Collected data entries:

· · · ·

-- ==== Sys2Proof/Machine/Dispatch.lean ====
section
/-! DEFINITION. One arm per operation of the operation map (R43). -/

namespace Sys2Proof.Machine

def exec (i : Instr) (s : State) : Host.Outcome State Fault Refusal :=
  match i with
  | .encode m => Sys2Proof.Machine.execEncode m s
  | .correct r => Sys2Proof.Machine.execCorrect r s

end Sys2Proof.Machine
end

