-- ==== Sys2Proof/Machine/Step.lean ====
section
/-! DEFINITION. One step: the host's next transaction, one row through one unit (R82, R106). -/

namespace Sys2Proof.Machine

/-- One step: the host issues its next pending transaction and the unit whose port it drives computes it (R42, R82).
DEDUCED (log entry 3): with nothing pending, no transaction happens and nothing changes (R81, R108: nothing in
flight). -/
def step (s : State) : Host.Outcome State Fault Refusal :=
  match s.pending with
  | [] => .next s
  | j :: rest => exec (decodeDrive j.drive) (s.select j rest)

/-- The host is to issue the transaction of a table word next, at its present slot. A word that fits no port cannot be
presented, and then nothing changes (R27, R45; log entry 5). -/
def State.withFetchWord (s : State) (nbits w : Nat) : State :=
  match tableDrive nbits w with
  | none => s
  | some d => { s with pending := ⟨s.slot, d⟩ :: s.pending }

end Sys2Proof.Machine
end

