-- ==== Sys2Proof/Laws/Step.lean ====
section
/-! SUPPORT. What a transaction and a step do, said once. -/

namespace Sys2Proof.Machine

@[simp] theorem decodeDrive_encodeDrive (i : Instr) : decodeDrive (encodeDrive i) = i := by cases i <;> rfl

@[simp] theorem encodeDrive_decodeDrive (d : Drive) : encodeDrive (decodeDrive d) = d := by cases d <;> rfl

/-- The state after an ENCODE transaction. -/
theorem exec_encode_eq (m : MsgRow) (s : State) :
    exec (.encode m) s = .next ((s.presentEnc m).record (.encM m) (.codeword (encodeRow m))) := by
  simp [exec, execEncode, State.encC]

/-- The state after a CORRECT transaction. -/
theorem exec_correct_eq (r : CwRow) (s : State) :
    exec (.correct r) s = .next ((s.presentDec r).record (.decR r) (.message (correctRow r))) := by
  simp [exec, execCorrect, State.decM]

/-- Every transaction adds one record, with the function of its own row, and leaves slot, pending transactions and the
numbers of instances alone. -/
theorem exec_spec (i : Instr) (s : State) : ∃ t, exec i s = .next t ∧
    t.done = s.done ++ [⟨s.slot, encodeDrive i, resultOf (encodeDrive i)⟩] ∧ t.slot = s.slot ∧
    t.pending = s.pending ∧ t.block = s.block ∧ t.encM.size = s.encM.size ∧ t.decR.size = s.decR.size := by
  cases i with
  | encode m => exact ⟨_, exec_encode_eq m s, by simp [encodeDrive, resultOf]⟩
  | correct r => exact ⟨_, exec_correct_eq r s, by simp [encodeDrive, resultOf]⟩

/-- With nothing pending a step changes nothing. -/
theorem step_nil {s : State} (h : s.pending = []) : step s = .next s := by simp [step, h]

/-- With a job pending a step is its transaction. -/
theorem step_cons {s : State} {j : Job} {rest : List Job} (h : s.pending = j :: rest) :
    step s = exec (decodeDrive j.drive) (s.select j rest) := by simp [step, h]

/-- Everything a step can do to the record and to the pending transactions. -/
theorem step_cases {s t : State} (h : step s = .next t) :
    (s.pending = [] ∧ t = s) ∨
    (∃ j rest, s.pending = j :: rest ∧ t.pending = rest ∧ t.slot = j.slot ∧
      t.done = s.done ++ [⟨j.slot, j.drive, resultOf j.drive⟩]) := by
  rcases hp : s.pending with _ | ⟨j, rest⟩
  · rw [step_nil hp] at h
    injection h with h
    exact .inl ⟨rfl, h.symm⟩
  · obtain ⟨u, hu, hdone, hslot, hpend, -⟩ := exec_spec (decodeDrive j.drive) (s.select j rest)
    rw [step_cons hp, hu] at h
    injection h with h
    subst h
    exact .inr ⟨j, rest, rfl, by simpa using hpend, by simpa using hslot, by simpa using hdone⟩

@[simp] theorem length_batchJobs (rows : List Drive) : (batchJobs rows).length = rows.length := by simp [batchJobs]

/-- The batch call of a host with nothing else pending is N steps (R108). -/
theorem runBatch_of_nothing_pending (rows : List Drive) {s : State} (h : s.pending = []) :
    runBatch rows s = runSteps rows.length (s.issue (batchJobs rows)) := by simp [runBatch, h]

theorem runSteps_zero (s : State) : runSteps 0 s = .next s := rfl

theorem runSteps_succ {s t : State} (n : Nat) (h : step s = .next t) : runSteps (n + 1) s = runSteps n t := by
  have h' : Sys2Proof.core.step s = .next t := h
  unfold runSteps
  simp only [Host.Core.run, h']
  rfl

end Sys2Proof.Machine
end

· · · ·

Give every entry once more, exactly as it reads.

◆ **Output below**:
-- ==== Sys2Proof/Machine/Dispatch.lean ====
section
/-! DEFINITION. One arm per operation of the operation map (R43). -/

namespace Sys2Proof.Machine

def exec (i : Instr) (s : State) : Host.Outcome State Fault Refusal :=
  match i with
  | .encode m => Sys2Proof.Machine.execEncode m s
  | .correct r => Sys2Proof.Machine.execCorrect r s

end Sys2Proof.Machine
end

-- ==== Sys2Proof/Machine/Step.lean ====
section
/-! DEFINITION. One step: the host's next transaction, one row through one unit (R82, R106). -/

namespace Sys2Proof.Machine

/-- One step: the host issues its next pending transaction and the unit whose port it drives computes it (R42, R82).
DEDUCED (log entry 3): with nothing pending, no transaction happens and nothing changes (R81, R108: nothing in
flight). -/
def step (s : State) : Host.Outcome State Fault Refusal :=
  match s.pending with
  | [] => .next s
  | j :: rest => exec (decodeDrive j.drive) (s.select j rest)

/-- The host is to issue the transaction of a table word next, at its present slot. A word that fits no port cannot be
presented, and then nothing changes (R27, R45; log entry 5). -/
def State.withFetchWord (s : State) (nbits w : Nat) : State :=
  match tableDrive nbits w with
  | none => s
  | some d => { s with pending := ⟨s.slot, d⟩ :: s.pending }

end Sys2Proof.Machine
end

-- ==== Sys2Proof/Laws/Step.lean ====
section
/-! SUPPORT. What a transaction and a step do, said once. -/

namespace Sys2Proof.Machine

@[simp] theorem decodeDrive_encodeDrive (i : Instr) : decodeDrive (encodeDrive i) = i := by cases i <;> rfl

@[simp] theorem encodeDrive_decodeDrive (d : Drive) : encodeDrive (decodeDrive d) = d := by cases d <;> rfl

/-- The state after an ENCODE transaction. -/
theorem exec_encode_eq (m : MsgRow) (s : State) :
    exec (.encode m) s = .next ((s.presentEnc m).record (.encM m) (.codeword (encodeRow m))) := by
  simp [exec, execEncode, State.encC]

/-- The state after a CORRECT transaction. -/
theorem exec_correct_eq (r : CwRow) (s : State) :
    exec (.correct r) s = .next ((s.presentDec r).record (.decR r) (.message (correctRow r))) := by
  simp [exec, execCorrect, State.decM]

/-- Every transaction adds one record, with the function of its own row, and leaves slot, pending transactions and the
numbers of instances alone. -/
theorem exec_spec (i : Instr) (s : State) : ∃ t, exec i s = .next t ∧
    t.done = s.done ++ [⟨s.slot, encodeDrive i, resultOf (encodeDrive i)⟩] ∧ t.slot = s.slot ∧
    t.pending = s.pending ∧ t.block = s.block ∧ t.encM.size = s.encM.size ∧ t.decR.size = s.decR.size := by
  cases i with
  | encode m => exact ⟨_, exec_encode_eq m s, by simp [encodeDrive, resultOf]⟩
  | correct r => exact ⟨_, exec_correct_eq r s, by simp [encodeDrive, resultOf]⟩

/-- With nothing pending a step changes nothing. -/
theorem step_nil {s : State} (h : s.pending = []) : step s = .next s := by simp [step, h]

/-- With a job pending a step is its transaction. -/
theorem step_cons {s : State} {j : Job} {rest : List Job} (h : s.pending = j :: rest) :
    step s = exec (decodeDrive j.drive) (s.select j rest) := by simp [step, h]

/-- Everything a step can do to the record and to the pending transactions. -/
theorem step_cases {s t : State} (h : step s = .next t) :
    (s.pending = [] ∧ t = s) ∨
    (∃ j rest, s.pending = j :: rest ∧ t.pending = rest ∧ t.slot = j.slot ∧
      t.done = s.done ++ [⟨j.slot, j.drive, resultOf j.drive⟩]) := by
  rcases hp : s.pending with _ | ⟨j, rest⟩
  · rw [step_nil hp] at h
    injection h with h
    exact .inl ⟨rfl, h.symm⟩
  · obtain ⟨u, hu, hdone, hslot, hpend, -⟩ := exec_spec (decodeDrive j.drive) (s.select j rest)
    rw [step_cons hp, hu] at h
    injection h with h
    subst h
    exact .inr ⟨j, rest, rfl, by simpa using hpend, by simpa using hslot, by simpa using hdone⟩

@[simp] theorem length_batchJobs (rows : List Drive) : (batchJobs rows).length = rows.length := by simp [batchJobs]

/-- The batch call of a host with nothing else pending is N steps (R108). -/
theorem runBatch_of_nothing_pending (rows : List Drive) {s : State} (h : s.pending = []) :
    runBatch rows s = runSteps rows.length (s.issue (batchJobs rows)) := by simp [runBatch, h]

theorem runSteps_zero (s : State) : runSteps 0 s = .next s := rfl

theorem runSteps_succ {s t : State} (n : Nat) (h : step s = .next t) : runSteps (n + 1) s = runSteps n t := by
  have h' : Sys2Proof.core.step s = .next t := h
  unfold runSteps
  simp only [Host.Core.run, h']
  rfl

end Sys2Proof.Machine
end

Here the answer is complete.